Another South American country, Chile, is a relatively small nation but is heavily dependant on trade and has been one of the U.S.' top 30 trading partners over the last 5 years, buying over $3.5 billion of U.S. products in 2004. Chile's economy is one of the most open and market-friendly in Latin America, and its commodity exports, particularly copper, have been soaring due to high demand from countries like China. The mining sector offers vast opportunities to Virginia companies that manufacture machinery and equipment for this sector. Top U.S. exports to Chile in the industrial machinery sector are parts for derricks, boring, sinking, fork lifts, pulleys, elevators, and blades for dozers.
In the Caribbean region, the Dominican Republic is the largest consumer of U.S. exports, and imported almost $4.5 billion of U.S. goods in 2004. Due to the strong textile industry on this Caribbean island, knit apparel and cotton & yarn fabrics were the top U.S. exports to the Dominican Republic in 2004, behind electrical machinery. Among the top U.S. exports in the electrical machinery sector are apparatus for switches, line telephony, radio, television, camera, and circuits and microassemblies. The impending implementation of the Caribbean Free Trade Agreement (CAFTA) will undoubtedly open up even more markets for Virginia's exports in the region, especially the Dominican Republic.
The Virginia Economic Development Partnership can help Virginia businesses find new markets in Latin America and achieve their export goals. In March of this year, the VEDP will be leading a trade mission to Argentina, Brazil, and Chile. Trade mission participants will enjoy one-on-one meetings with targeted, pre-screened companies that match their unique company and market objectives. Participants will travel with Virginia's South American Representative and will benefit from his local connections and expertise.

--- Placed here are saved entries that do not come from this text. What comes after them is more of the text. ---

theorem State.takeProbeReading_probe (lane : Lane) (reading : Reading) (s : State) :
    (s.takeProbeReading lane reading).scanner.probe = s.scanner.probe := by
  unfold State.takeProbeReading
  split <;> rfl

theorem State.sample_probe (lane : Lane) (reading : Reading) (time : Nat) (s : State)
    (h : s.scanner.probe = none) : (s.sample lane reading time).scanner.probe = none := by
  unfold State.sample State.heatSample
  rw [h]
  dsimp only
  repeat' split
  all_goals simp_all [State.takeReading]

theorem State.restOfSweep_probe (readings : Vector Reading 10) (s : State)
    (h : s.scanner.probe = none) : (s.restOfSweep readings).scanner.probe = none := by
  unfold State.restOfSweep
  refine State.endProbe_probe _ _ (.trans ?_ h)
  exact foldl_kept (fun s : State => s.scanner.probe) _ (fun s lane => s.takeProbeReading_probe lane _) _ s

theorem State.settled_probe (zero full : Reading) (s : State) :
    (s.settled zero full).scanner.probe = s.scanner.probe := by
  unfold State.settled State.heatTest State.probeTested State.beginScanning State.enterFault
    State.keepTest
  dsimp only
  repeat' split
  all_goals simp

theorem State.goodWindowEnd_state (s : State) :
    s.goodWindowEnd.timebase.state = s.timebase.state ∨ s.goodWindowEnd.timebase.state = .locked := by
  unfold State.goodWindowEnd
  dsimp only
  split
  · exact .inr (by simp)
  · rw [State.holdoverReturn_timebase]
    split
    · exact .inr rfl
    · exact .inl rfl

theorem State.badWindowEnd_state (s : State) : s.badWindowEnd.timebase.state =
    if s.timebase.state = .locked then .holdover else s.timebase.state := by
  unfold State.badWindowEnd
  dsimp only
  split <;> simp

/-! ### The laws are kept -/

theorem State.levelWaitEnds_idle {s : State} (h : s.wall.level = .idle) : s.levelWaitEnds = s := by
  unfold State.levelWaitEnds
  rw [h]

theorem State.levelDriveEnds_idle {s : State} (h : s.wall.level = .idle) : s.levelDriveEnds = s := by
  unfold State.levelDriveEnds
  rw [h]

theorem State.busy_eq_false {s : State} : s.busy = false ↔
    s.store.write = none ∧ s.wall.level = .idle ∧ s.scanner.probe = none := by
  simp [State.busy, and_assoc]

section

variable {s : State} (h : s.RunsLawfully)
include h

theorem State.RunsLawfully.overtime : s.overtime.RunsLawfully := by
  have ha := h.archive (State.overtime_archiveKept s)
  have hh := State.overtime_heat s
  cases hc : s.heat.current with
  | none =>
    rw [show s.overtime = s by unfold State.overtime; rw [hc]]
    exact h
  | some r =>
    rw [hc] at hh
    exact h.rests (State.Effect.goesOn .overtime).1 ha (by simp [hh]) (by simp [hh, hc])

theorem State.RunsLawfully.reachLimit : s.reachLimit.RunsLawfully := by
  have power := (State.Effect.goesOn (s := s) .reachLimit).1
  have ha := h.archive (State.reachLimit_archiveKept s)
  have hh : s.reachLimit.heat = _ := (State.reachLimit_heat s).trans (State.limitHeat_heat _)
  split at hh
  · next hr =>
    have hr : s.heat.race = .armed := hr
    refine h.rests power ha (by simp [hh]) ?_
    rw [hh]
    exact h.current_of_race (by simp [hr])
  · next hc => exact h.rests power ha (by simp [hh]) (by rw [hh]; simp [show s.heat.current = _ from hc])
  · next hr hc =>
    have hn : s.armedOrRunning = false := by
      cases hrace : s.heat.race
      case armed => exact (hr hrace).elim
      case running =>
        obtain ⟨r, hcur⟩ := Option.isSome_iff_exists.mp (h.current_of_race (by rw [hrace]; simp))
        exact (hc r hrace hcur).elim
      all_goals simp [State.armedOrRunning, hrace]
    exact h.keeps power ha (by rw [hh]; rfl) (by rw [hh]; rfl) (by rw [hh]; rfl)
      (fun hx => by rw [hn] at hx; cases hx)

The VEDP will provide pre-arranged meeting rooms, in-country transportation, translation assistance, market briefings and networking functions.
The Virginia Economic Development Partnership-Division of International Trade has an office in São Paulo, Brazil, and a history of successful trade missions to the region. The Brazil office is staffed by a local, international trade professional who is eager to assist with matchmaking for Virginia businesses. This will give Virginia companies interested in the South American market a unique competitive advantage and the opportunity to expand their business in that part of the world.
So what are you waiting for? Spice up your exports by heading south of the border!